In terms of policy, these findings call for the state and federal governments’ legal intervention in ensuring equal pay for equal work in the U.S. labor market. Implementing these can be very challenging in a large and diverse country such as the USA. However, this is the only pathway toward ensuring gender equality in earnings and lowering poverty for women, especially for those with children. Single parents/single female headed households with children are the reality of contemporary America. Ensuring legal protection for “equal pay for equal work” can provide a decent upbringing to the children involved in such families—a critical necessity toward creating a healthier society and a healthy nation. This is the only way forward toward attaining the SDGs of the United Nations.
In terms of work status, higher male-female ratios for those working more than 35 h/week, 48–49 weeks/year, were associated with lower poverty for males, whereas for females, the share of females working 35 h/more, 50–52 weeks/year, worked toward alleviating poverty. Both of these cases are not surprising as they point toward fuller work status for both genders. However, what is surprising is that part-time work status for females also associates with lower poverty, albeit at reduced strength compared to full-time work status; in contrast, the male/female work status ratios in part-time categories associate with higher poverty for males—pointing toward an “equalizing” trend regarding poverty.

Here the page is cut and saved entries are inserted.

-- ==== Sys2Proof/Machine/Cbc.lean ====
section
/-! DEFINITION. Cipher block chaining (`41_cbc_decrypt.md` rules R81, R82, R87). -/

namespace Sys2Proof.Machine

/-- CBCDecryptBlock: the plaintext block and the next chaining value (rule R81). -/
def cbcDecryptBlock (k v c : Block) : Block × Block := (xorBlock (invCipher k c) v, c)

/-- The plaintext blocks of a sequence of ciphertext blocks, from chaining value v on (rules R82, R84). -/
def cbcDecryptBlocks (k : Block) : Block → List Block → List Block
  | _, [] => []
  | v, c :: cs => (cbcDecryptBlock k v c).1 :: cbcDecryptBlocks k (cbcDecryptBlock k v c).2 cs

/-- CBCDecrypt(K, V0, C), for a C of whole blocks (rule R82); nothing is stripped (rule R83). -/
def cbcDecrypt (k v0 : Block) (c : List Byte) : List Byte := bytesOf (cbcDecryptBlocks k v0 (blocksOf c))

/-- The ciphertext blocks of a sequence of plaintext blocks, from chaining value v on (rule R87). -/
def cbcEncryptBlocks (k : Block) : Block → List Block → List Block
  | _, [] => []
  | v, p :: ps => cipher k (xorBlock p v) :: cbcEncryptBlocks k (cipher k (xorBlock p v)) ps

/-- CBCEncrypt(K, V0, P), for a P of whole blocks; no function of the engine (rules R4, R87). -/
def cbcEncrypt (k v0 : Block) (p : List Byte) : List Byte := bytesOf (cbcEncryptBlocks k v0 (blocksOf p))

end Sys2Proof.Machine
end

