-- ==== Sys2Proof/Machine/Flags.lean ====
section
/-! DEFINITION. The derived flags and the STATUS word (`10_state.md` rules R15, R18), and the test of a message length
(`60_exceptions.md` rule R141). -/

namespace Sys2Proof.Machine

/-- IRDY: a DIN write would be accepted now (rule R15). -/
def State.irdy (s : State) : Bool :=
  decide (s.phase = .run) && decide (s.ifill.val < 16) && decide (s.icnt.toNat < s.len.toNat)

/-- ORDY: a DOUT read would deliver a byte now (rule R15). -/
def State.ordy (s : State) : Bool := decide (0 < s.orem.val)

/-- BUSY: a block step is enabled and has not yet happened (rules R15, R80). -/
def State.busy (s : State) : Bool :=
  decide (s.phase = .run) && decide (s.ifill.val = 16) && decide (s.orem.val = 0)

/-- A flag as a word, bit 0. -/
def flagBit (b : Bool) : Word := (BitVec.ofBool b).setWidth 32

/-- The value a read of STATUS returns, assembled from the state at that instant as rule R60 writes it (rules R18,
R60). -/
def State.statusWord (s : State) : Word :=
  (phaseCode s.phase).setWidth 32 ||| (flagBit s.irdy <<< 2) ||| (flagBit s.ordy <<< 3) ||| (flagBit s.busy <<< 4) |||
    (flagBit s.perr <<< 5) ||| (s.errcode.setWidth 32 <<< 8)

/-- A length that START refuses: zero, or not a multiple of 16 (rules R61, R141; `90_conflicts.md` C1). -/
def badLength (n : Word) : Bool := decide (n.toNat = 0) || decide (n.toNat % 16 ≠ 0)

end Sys2Proof.Machine
end

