-- ==== Sys2Proof/Machine/Commands.lean ====
section
/-! DEFINITION. The writes of CTRL and LEN: START, CLEAR, CTRLRSVD, SETLEN (`40_host_commands.md` rules R61 to R64). -/

namespace Sys2Proof.Machine

/-- START (rule R61): STATE is tested before LEN. -/
def execStart (s : State) : Host.Outcome State Fault Refusal :=
  .next (State.noAnswer
    (if s.phase ≠ .idle then s.flagPerr
     else if badLength s.len then s.raiseInvalidLength
     else s.beginMessage engineConfig))

/-- CLEAR (rule R62), accepted in every state. -/
def execClear (s : State) : Host.Outcome State Fault Refusal := .next s.clearEngine.noAnswer

/-- CTRLRSVD (rule R63): whatever the reserved code is. -/
def execCtrlrsvd (_cmd : Byte) (s : State) : Host.Outcome State Fault Refusal := .next s.flagPerr.noAnswer

/-- SETLEN (rule R64): the value is not judged here. -/
def execSetlen (lenval : Word) (s : State) : Host.Outcome State Fault Refusal :=
  .next (State.noAnswer (if s.phase = .idle then s.storeLen lenval else s.flagPerr))

end Sys2Proof.Machine
end

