-- ==== Sys2Proof/Certificates/Slice0/Obligations.lean ====
section
/-! DEFINITION. The statements for the provers. -/

open Sys2Proof Sys2Proof.Machine

/-! ### The eleven transactions: decoding, effect, frame and completion -/

/-- Rule R60, whole: which words are STAT; the value read, bit by bit; nothing else changes; two reads with a block step
between them differ in bits 2, 3 and 4 alone, in the directions the rule names; the rule's two examples. -/
def Obligations.StatReturnsStatus : Prop :=
  (∀ tw : TWord, twDir tw = .read → twAddr tw = 0x04#8 → decode tw = .stat) ∧
  (∀ s : State, ∃ v : Word,
    exec .stat s = .next { s with rdata := some v } ∧
    v.extractLsb' 0 2 = phaseCode s.phase ∧
    (v.getLsbD 2 = true ↔ s.phase = .run ∧ s.ifill.val < 16 ∧ s.icnt.toNat < s.len.toNat) ∧
    (v.getLsbD 3 = true ↔ 0 < s.orem.val) ∧
    (v.getLsbD 4 = true ↔ s.phase = .run ∧ s.ifill.val = 16 ∧ s.orem.val = 0) ∧
    v.getLsbD 5 = s.perr ∧ v.extractLsb' 6 2 = 0#2 ∧
    v.extractLsb' 8 4 = s.errcode ∧ v.extractLsb' 12 20 = 0#20) ∧
  (∀ s : State, s.busy = true →
    s.statusWord.extractLsb' 2 3 = 0b100#3 ∧
    (s.blkStep engineConfig).statusWord.extractLsb' 3 2 = 0b01#2 ∧
    ((s.blkStep engineConfig).statusWord.getLsbD 2 = true ↔ s.icnt.toNat < s.len.toNat) ∧
    (s.blkStep engineConfig).statusWord.extractLsb' 0 2 = s.statusWord.extractLsb' 0 2 ∧
    (s.blkStep engineConfig).statusWord.extractLsb' 5 27 = s.statusWord.extractLsb' 5 27) ∧
  (State.reset.perform (.host (encode .stat))).rdata = some 0x00000000#32 ∧
  ((startedWith 8#32).perform (.host (encode .stat))).rdata = some 0x00000103#32

/-- Rule R65, whole: which words are GETLEN, the value read in every state, in ERR the refused length; the example. -/
def Obligations.GetlenReturnsLen : Prop :=
  (∀ tw : TWord, twDir tw = .read → twAddr tw = 0x08#8 → decode tw = .getlen) ∧
  (∀ s : State, exec .getlen s = .next { s with rdata := some s.len }) ∧
  (∀ s t : State, s.phase = .idle → badLength s.len = true → exec .start s = .next t →
    exec .getlen t = .next { t with rdata := some s.len }) ∧
  (State.reset.performAll [.host (encode (.setlen 40#32)), .host (encode .getlen)]).rdata = some 40#32

/-- Rule R68, whole: which words are GETICNT, the value read, 0 in IDLE and ERR, LEN in DONE; the example. -/
def Obligations.GeticntReturnsIcnt : Prop :=
  (∀ tw : TWord, twDir tw = .read → twAddr tw = 0x14#8 → decode tw = .geticnt) ∧
  (∀ s : State, exec .geticnt s = .next { s with rdata := some s.icnt }) ∧
  (∀ s : State, s.Inv → s.phase = .idle ∨ s.phase = .err → s.icnt = 0#32) ∧
  (∀ s : State, s.Inv → s.phase = .done → s.icnt = s.len) ∧
  ((startedWith 16#32).performAll
    (List.replicate 5 (.host (encode (.push 0x5a#8))) ++ [.host (encode .geticnt)])).rdata = some 5#32

/-- Rule R69, whole: which words are GETOCNT, the value read, 0 in IDLE and ERR, LEN in DONE; the example. -/
def Obligations.GetocntReturnsOcnt : Prop :=
  (∀ tw : TWord, twDir tw = .read → twAddr tw = 0x18#8 → decode tw = .getocnt) ∧
  (∀ s : State, exec .getocnt s = .next { s with rdata := some s.ocnt }) ∧
  (∀ s : State, s.Inv → s.phase = .idle ∨ s.phase = .err → s.ocnt = 0#32) ∧
  (∀ s : State, s.Inv → s.phase = .done → s.ocnt = s.len) ∧
  ((startedWith 16#32).performAll
    (List.replicate 16 (.host (encode (.push 0x5a#8))) ++
      (.engine :: List.replicate 3 (.host (encode .pop))) ++ [.host (encode .getocnt)])).rdata = some 3#32
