-- ==== Sys2Proof/Laws/CommandLine.lean ====
section
/-! SUPPORT. What the command-line program prints and how it exits, by the way it ends. -/

namespace Sys2Proof.Machine

/-- Each error kind has a message of its own (rules R132, R133, D20). -/
@[simp] theorem messageText_inj (j k : ErrorKind) : messageText j = messageText k ↔ j = k :=
  ⟨(@Config.messages ⟨someMessages⟩).distinct j k, congrArg messageText⟩

/-- On success the prefix and the credential are printed, and the status is 0. -/
theorem programMain_success {args : List Text} {t : Text} (h : programEnd args = .success t) :
    programMain args = (foundPrefix ++ t, 0) := by
  simp [programMain, h, ProgramEnd.text, ProgramEnd.exitStatus]

/-- On failure the message of the kind, and nothing else, is printed, and the status is 1. -/
theorem programMain_failure {args : List Text} {k : ErrorKind} (h : programEnd args = .failure k) :
    programMain args = (messageText k, 1) := by
  simp [programMain, h, ProgramEnd.text, ProgramEnd.exitStatus]

end Sys2Proof.Machine
end

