-- ==== Sys2Proof/Laws/Flags.lean ====
section
/-! SUPPORT. The derived flags and the length test as propositions, and the fields of the STATUS word. -/

namespace Sys2Proof.Machine

theorem irdy_iff (s : State) :
    s.irdy = true ↔ s.phase = .run ∧ s.ifill.val < 16 ∧ s.icnt.toNat < s.len.toNat := by
  simp [State.irdy, and_assoc]

theorem ordy_iff (s : State) : s.ordy = true ↔ 0 < s.orem.val := by simp [State.ordy]

theorem busy_iff (s : State) :
    s.busy = true ↔ s.phase = .run ∧ s.ifill.val = 16 ∧ s.orem.val = 0 := by
  simp [State.busy, and_assoc]

theorem badLength_iff (n : Word) : badLength n = true ↔ n.toNat = 0 ∨ n.toNat % 16 ≠ 0 := by
  simp [badLength]

theorem badLength_false_iff (n : Word) : badLength n = false ↔ 0 < n.toNat ∧ n.toNat % 16 = 0 := by
  have h := badLength_iff n
  cases hb : badLength n <;> simp only [hb, true_iff, false_iff, Bool.false_eq_true, not_or, not_not,
    reduceCtorEq] at h ⊢ <;> omega

end Sys2Proof.Machine
end

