-- ==== Sys2Proof/Tests/Slice0.lean ====
section
/-! SUPPORT. The model's own tests: the check of well-formedness, words written out from the spec's encoding, one step of
each transaction with the values of `95_test_vectors.md`, and for each statement with hypotheses a state that meets them. -/

namespace Sys2Proof.Tests

open Sys2Proof.Machine

/-! ### Well-formedness: an ill-formed term for each check -/

theorem test_ctrlrsvd_start_code_refused : (Instr.ctrlrsvd 0x01#8).wf = false := by decide
theorem test_ctrlrsvd_clear_code_refused : (Instr.ctrlrsvd 0x02#8).wf = false := by decide
theorem test_ctrlrsvd_reserved_accepted : (Instr.ctrlrsvd 0x00#8).wf ∧ (Instr.ctrlrsvd 0x03#8).wf := by decide
theorem test_illegal_mapped_write_refused :
    (Instr.illegal .write 0x00#8).wf = false ∧ (Instr.illegal .write 0x08#8).wf = false ∧
      (Instr.illegal .write 0x0C#8).wf = false := by decide
theorem test_illegal_mapped_read_refused :
    (Instr.illegal .read 0x04#8).wf = false ∧ (Instr.illegal .read 0x08#8).wf = false ∧
      (Instr.illegal .read 0x10#8).wf = false ∧ (Instr.illegal .read 0x14#8).wf = false ∧
      (Instr.illegal .read 0x18#8).wf = false := by decide
theorem test_illegal_other_accepted : (Instr.illegal .read 0x0C#8).wf ∧ (Instr.illegal .write 0x1C#8).wf := by decide

/-! ### Decoding: words written out bit by bit from rule R46 (RW, ADDR, WDATA) and the words of rows T1 to T40 -/

theorem test_decode_start : decode 0b1_00000000_00000000000000000000000000000001#41 = .start := by decide
theorem test_decode_clear : decode 0b1_00000000_00000000000000000000000000000010#41 = .clear := by decide
theorem test_decode_ctrlrsvd : decode 0b1_00000000_00000000000000000000000000000011#41 = .ctrlrsvd 0x03#8 := by decide
theorem test_decode_setlen : decode 0b1_00001000_00000000000000000000000000011000#41 = .setlen 24#32 := by decide
theorem test_decode_push : decode 0b1_00001100_11111111111111111111111100110100#41 = .push 0x34#8 := by decide
theorem test_decode_stat : decode 0b0_00000100_00000000000000000000000000000000#41 = .stat := by decide
theorem test_decode_getlen : decode 0b0_00001000_00000000000000000000000000000000#41 = .getlen := by decide
theorem test_decode_pop : decode 0b0_00010000_00000000000000000000000000000000#41 = .pop := by decide
theorem test_decode_geticnt : decode 0b0_00010100_00000000000000000000000000000000#41 = .geticnt := by decide
theorem test_decode_getocnt : decode 0b0_00011000_00000000000000000000000000000000#41 = .getocnt := by decide
theorem test_decode_illegal : decode 0b0_00000101_00000000000000000000000000000000#41 = .illegal .read 0x05#8 := by decide
theorem test_decode_ignored_bits : decode 0x10000000101#41 = .start ∧ decode 0x00400000007#41 = .stat := by decide
theorem test_decode_row_order : decode 0x10000000000#41 = .ctrlrsvd 0x00#8 ∧ decode 0#41 = .illegal .read 0x00#8 := by decide
theorem test_table_word_runs : step (State.reset.withFetchWord 48 0x10800000010) = .next { State.reset with len := 16#32 } :=
  rfl

/-! ### States of one message, built from reset -/

/-- A host transaction as an event. -/
def tx (i : Instr) : Event := .host (encode i)
/-- Sixteen zero bytes pushed. -/
def pushes (n : Nat) : List Event := List.replicate n (tx (.push 0x00#8))
/-- n reads of DOUT. -/
def pops (n : Nat) : List Event := List.replicate n (tx .pop)

def idle16 : State := State.reset.perform (tx (.setlen 16#32))
def run16 : State := startedWith 16#32
def run32 : State := startedWith 32#32
def part15 : State := run16.performAll (pushes 15)
def full16 : State := run16.performAll (pushes 16)
def out16 : State := full16.perform .engine
def last16 : State := out16.performAll (pops 15)
def done16 : State := last16.perform (tx .pop)
def err8 : State := startedWith 8#32
/-- The second block full behind the last unread byte of the first. -/
def behind32 : State := run32.performAll (pushes 16 ++ [.engine] ++ pushes 16 ++ pops 15)

/-! ### One step of each transaction (`95_test_vectors.md` section 2.6) -/

theorem test_stat_idle_T1 : (State.reset.perform (tx .stat)).rdata = some 0x00000000#32 := by decide
theorem test_stat_err_T7 : ((startedWith 24#32).perform (tx .stat)).rdata = some 0x00000103#32 := by decide +kernel
theorem test_getlen_err_T17 : ((startedWith 24#32).perform (tx .getlen)).rdata = some 0x00000018#32 := by decide +kernel
theorem test_geticnt_T27 : ((run32.performAll (pushes 2)).perform (tx .geticnt)).rdata = some 2#32 := by decide +kernel
theorem test_getocnt_done : (done16.perform (tx .getocnt)).rdata = some 16#32 := by decide +kernel
theorem test_start_T6 : (State.reset.perform (tx .start)).phase = .err ∧
    (State.reset.perform (tx .start)).errcode = 1#4 := by decide
theorem test_start_T15 : (err8.perform (tx .start)).perr = true ∧ (err8.perform (tx .start)).phase = .err := by
  decide +kernel
theorem test_clear_T42 : State.reset.performAll [tx (.setlen 5#32), tx .clear] = State.reset := by decide
theorem test_ctrlrsvd_T32 : State.reset.perform (tx (.ctrlrsvd 0x03#8)) = { State.reset with perr := true } := by decide
theorem test_setlen_T22 : (idle16.perform (tx (.setlen 32#32))).len = 32#32 := by decide
theorem test_setlen_T28 : (run32.perform (tx (.setlen 48#32))).len = 32#32 ∧
    (run32.perform (tx (.setlen 48#32))).perr = true := by decide +kernel
theorem test_push_T26 : byteAt (run32.performAll [tx (.push 0x5a#8), .host 0x10CFFFFFF34#41]).ibuf 1 = 0x34#8 := by
  decide +kernel
theorem test_push_seventeenth_dropped : full16.perform (tx (.push 0xaa#8)) = { full16 with perr := true } := by
  decide +kernel
theorem test_pop_T3 : State.reset.perform (tx .pop) = { State.reset with perr := true, rdata := some 0#32 } := by decide
theorem test_pop_last_byte : done16.phase = .done ∧ done16.statusWord = 0x00000002#32 := by decide +kernel
theorem test_illegal_T38 : (State.reset.perform (.host 0x00500000000#41)) =
    { State.reset with perr := true, rdata := some 0#32 } := by decide
theorem test_illegal_T39 : (State.reset.perform (.host 0x1FC00000007#41)) = { State.reset with perr := true } := by decide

This finding is concerning, especially since some men might have to work part-time to accommodate specific needs, but its eventual manifestation in terms of heightened poverty might have opposing effects.
In terms of policy, this research reemphasizes the need for creating opportunities for full-time employment for both genders, and more specifically for females, due to the positive contribution of full-time employment to alleviating poverty. This implies providing subsidized care facilities, family/maternity leave benefits, flexible work hours, tax credits for families with children, and other types of gender-inclusive work environments such that women can participate fully in the labor market and are able to focus on their work and family both without any feeling of guilt. This will ensure a happier and more positive work culture, and women will be able to contribute to the economy without worrying about the “motherhood penalty” and the consequential restricted/limited career growth.
This study, despite its new and interesting findings, has some limitations. Creating a good R-square model for males with children was difficult due to the scattered nature of the data points. This highlights the noise in the ACS estimates, likely due to the difficulties in measuring and capturing the socioeconomic and labor-market variables—most of which are private information. Other limitations include the difficulties in assessing the reasons that produce different poverty outcomes for males and females with similar types of educational backgrounds. These point toward the limitations of the data in capturing cultural and regional nuances. These can be remedied to some extent by adopting mixed-methods/qualitative approaches, which are time-consuming, case-specific, and not generalizable. Given the size of the data analyzed in this study and weighing the pros and cons of quantitative versus qualitative methods, these limitations outweigh the science and knowledge gained in this research.

Funding

This research received no external funding.

Institutional Review Board Statement

Not applicable.

Informed Consent Statement

Not applicable.

Data Availability Statement

This research used the ACS data that is publicly available. The new values that were created during this analysis are unavailable due to privacy or ethical restrictions.

Conflicts of Interest

The author declares no conflict of interest.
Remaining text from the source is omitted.